**Your task**: Keep to one stretch of the data below, the lines from the one with "acceptInt_sustains _ s" up to and including the one with "(h.pokeBytes _ _)", and return that stretch exactly.

**Collected data entries**:
@[simp] theorem setHalt_a (s : State) (b : Bool) : (s.setHalt b).cpu.a = s.cpu.a := rfl
@[simp] theorem setHalt_f (s : State) (b : Bool) : (s.setHalt b).cpu.f = s.cpu.f := rfl
@[simp] theorem setHalt_b (s : State) (b : Bool) : (s.setHalt b).cpu.b = s.cpu.b := rfl
@[simp] theorem setHalt_c (s : State) (b : Bool) : (s.setHalt b).cpu.c = s.cpu.c := rfl
@[simp] theorem setHalt_d (s : State) (b : Bool) : (s.setHalt b).cpu.d = s.cpu.d := rfl
@[simp] theorem setHalt_e (s : State) (b : Bool) : (s.setHalt b).cpu.e = s.cpu.e := rfl
@[simp] theorem setHalt_h (s : State) (b : Bool) : (s.setHalt b).cpu.h = s.cpu.h := rfl
@[simp] theorem setHalt_l (s : State) (b : Bool) : (s.setHalt b).cpu.l = s.cpu.l := rfl
@[simp] theorem setHalt_alt (s : State) (b : Bool) : (s.setHalt b).cpu.alt = s.cpu.alt := rfl
@[simp] theorem setHalt_ix (s : State) (b : Bool) : (s.setHalt b).cpu.ix = s.cpu.ix := rfl
@[simp] theorem setHalt_iy (s : State) (b : Bool) : (s.setHalt b).cpu.iy = s.cpu.iy := rfl
@[simp] theorem setHalt_sp (s : State) (b : Bool) : (s.setHalt b).cpu.sp = s.cpu.sp := rfl
@[simp] theorem setHalt_pc (s : State) (b : Bool) : (s.setHalt b).cpu.pc = s.cpu.pc := rfl
@[simp] theorem setHalt_i (s : State) (b : Bool) : (s.setHalt b).cpu.i = s.cpu.i := rfl
@[simp] theorem setHalt_r (s : State) (b : Bool) : (s.setHalt b).cpu.r = s.cpu.r := rfl
@[simp] theorem setHalt_iff1 (s : State) (b : Bool) : (s.setHalt b).cpu.iff1 = s.cpu.iff1 := rfl
@[simp] theorem setHalt_iff2 (s : State) (b : Bool) : (s.setHalt b).cpu.iff2 = s.cpu.iff2 := rfl
@[simp] theorem setHalt_im (s : State) (b : Bool) : (s.setHalt b).cpu.im = s.cpu.im := rfl
@[simp] theorem setHalt_halt (s : State) (b : Bool) : (s.setHalt b).cpu.halt = b := rfl
@[simp] theorem setHalt_eiDelay (s : State) (b : Bool) : (s.setHalt b).cpu.eiDelay = s.cpu.eiDelay := rfl
@[simp] theorem setHalt_mem (s : State) (b : Bool) : (s.setHalt b).mem = s.mem := rfl
@[simp] theorem setHalt_amb (s : State) (b : Bool) : (s.setHalt b).amb = s.amb := rfl
@[simp] theorem setHalt_status (s : State) (b : Bool) : (s.setHalt b).status = s.status := rfl
@[simp] theorem setHalt_host (s : State) (b : Bool) : (s.setHalt b).host = s.host := rfl
@[simp] theorem setHalt_cfg (s : State) (b : Bool) : (s.setHalt b).cfg = s.cfg := rfl
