/-! ## Interrupts, the halted idle step and an instruction -/

theorem enterHandler_sustains (iff2 : Bool) (target : State → Word) (s : State) :
    Sustains s (enterHandler iff2 target s) := by
  obtain ⟨p, rfl, e, -⟩ := enterHandler_spec iff2 target s
  rw [e]
  exact { amb := by simp, cfg := by simp, memory := fun w => by simp [Memory.write_wf, w] }

theorem acceptNmi_sustains (s : State) : ∃ t, acceptNmi s = .next t ∧ Sustains s t :=
  have h := enterHandler_sustains s.cpu.iff2 (fun _ => 0x0066#16) (s.withHost fun h => { h with nmiPending := false })
  ⟨_, rfl, h.amb, h.cfg, h.memory⟩

theorem acceptInt_sustains (bus : Byte) (s : State) : ∃ t, acceptInt bus s = .next t ∧ Sustains s t := by
  unfold acceptInt
  split
  · split
    · exact ⟨_, rfl, enterHandler_sustains _ _ s⟩
    · exact raise_sustains _ s
  · exact ⟨_, rfl, enterHandler_sustains _ _ s⟩
  · exact ⟨_, rfl, enterHandler_sustains _ _ s⟩

theorem instructionStep_sustains (s : State) : ∃ t, instructionStep s = .next t ∧ Sustains s t := by
  unfold instructionStep
  split
  · exact exec_sustains _ s
  · exact raise_sustains _ s

/-- Every event but a BDOS trap answers a next state with the ambient state as it was (R1315). -/
theorem loopStep_sustains {s : State} (h : nextEvent s ≠ .bdos) : ∃ t, loopStep s = .next t ∧ Sustains s t := by
  unfold loopStep
  split
  · exact acceptNmi_sustains s
  · exact acceptInt_sustains _ s
  · exact ⟨_, rfl, rfl, rfl, id⟩
  · exact ⟨_, rfl, rfl, rfl, id⟩
  · exact absurd ‹_› h
  · exact biosTrap_sustains _ s
  · exact instructionStep_sustains s

/-! ## BDOS -/

section
variable {s : State} (h : s.Inv)
include h

theorem answer_yields (v : Byte) : (answer v s).Yields State.Inv := h.result8 v

theorem dmaWrite_yields {bytes : List Byte} {rest : State → TrapResult}
    (hr : ∀ u : State, u.Inv → (rest u).Yields State.Inv) : (dmaWrite bytes s rest).Yields State.Inv := by
  unfold dmaWrite
  split
  · trivial
  · exact hr _ (h.pokeBytes _ _)

theorem takeHandle_yields (d : Fin 16) (name : List Byte) (fid : Nat) :
    (takeHandle d name fid s).Yields State.Inv := by
  unfold takeHandle
  split
  · exact answer_yields (h.withHost _) _
  next k hk =>
    obtain ⟨lo, hi⟩ := freeHandle_bounds hk
    exact answer_yields ((h.insertHandle lo hi _).setFcbHandle k) _

theorem bdosConIn_yields : (bdosConIn s).Yields State.Inv := by
  unfold bdosConIn
  split
  · trivial
  · split
    · trivial
    · exact answer_yields (h.setHost _) _

theorem bdosConOut_yields : (bdosConOut s).Yields State.Inv := by
  unfold bdosConOut
  split
  · trivial
  · exact h.setHost _

theorem bdosWriteStr_yields : (bdosWriteStr s).Yields State.Inv := by
  unfold bdosWriteStr
  split
  · trivial
  · split
    · trivial
    · exact h.setHost _

theorem bdosReadStr_yields : (bdosReadStr s).Yields State.Inv := by
  unfold bdosReadStr
  split
  · trivial
  · exact ((h.poke _ _).pokeBytes _ _).setHost _

theorem bdosConStat_yields : (bdosConStat s).Yields State.Inv := answer_yields (h.setHost _) _

theorem bdosVersion_yields : (bdosVersion s).Yields State.Inv := ((h.withCpu _).withCpu _).withCpu _

theorem bdosReset_yields : (bdosReset s).Yields State.Inv := answer_yields (h.withAmb rfl rfl) _

theorem bdosSelect_yields : (bdosSelect s).Yields State.Inv := by
  unfold bdosSelect
  split
  · dsimp only
    split
    · exact answer_yields (h.withAmb rfl rfl) _
    · exact answer_yields h _
  · exact answer_yields h _

theorem bdosCurrent_yields : (bdosCurrent s).Yields State.Inv := answer_yields h _

theorem bdosSetDma_yields : (bdosSetDma s).Yields State.Inv := h.withAmb rfl rfl

theorem bdosUser_yields : (bdosUser s).Yields State.Inv := by
  unfold bdosUser
  split
  · exact answer_yields h _
  · exact h.withAmb rfl rfl

theorem bdosOpen_yields : (bdosOpen s).Yields State.Inv := by
  unfold bdosOpen
  split
  · exact answer_yields h _
  · dsimp only
    split
    · exact answer_yields (h.setHost _) _
    · exact takeHandle_yields (h.setHost _) _ _ _

theorem bdosMake_yields : (bdosMake s).Yields State.Inv := by
  unfold bdosMake
  split
  · exact answer_yields h _
  · dsimp only
    split
    · exact answer_yields h _
    · split
      · exact answer_yields (h.setHost _) _
      · exact takeHandle_yields (h.setHost _) _ _ _

theorem bdosClose_yields : (bdosClose s).Yields State.Inv := by
  unfold bdosClose
  dsimp only
  split
  · exact answer_yields h _
  · split
    · exact answer_yields (h.setHost _) _
    · exact answer_yields (((h.setHost _).dropHandle _).setFcbHandle 0) _
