-- ==== Sys2Proof/Syntax.lean ====
section
/-!
DEFINITION. The syntax of the device's steps: one constructor of `Instr` for each row of the opcode table. The first
217 are instruction words; a constructor holds the word's fields as the manual's tables cut them (02 R41, Table 2.3),
and `pre` where the word may be merged with an L word (R49, R50). The others are the device's own steps and the inputs
that reach it from outside: they have no word and no fields; what names the unit and what the outside world supplies
stands in `Machine.Event`, which `State.cur` holds.
-/

namespace Sys2Proof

**Solution for this task**:
  · exact acceptInt_sustains _ s
  · exact ⟨_, rfl, rfl, rfl, id⟩
  · exact ⟨_, rfl, rfl, rfl, id⟩
  · exact absurd ‹_› h
  · exact biosTrap_sustains _ s
  · exact instructionStep_sustains s

/-! ## BDOS -/

section
variable {s : State} (h : s.Inv)
include h

theorem answer_yields (v : Byte) : (answer v s).Yields State.Inv := h.result8 v

theorem dmaWrite_yields {bytes : List Byte} {rest : State → TrapResult}
    (hr : ∀ u : State, u.Inv → (rest u).Yields State.Inv) : (dmaWrite bytes s rest).Yields State.Inv := by
  unfold dmaWrite
  split
  · trivial
  · exact hr _ (h.pokeBytes _ _)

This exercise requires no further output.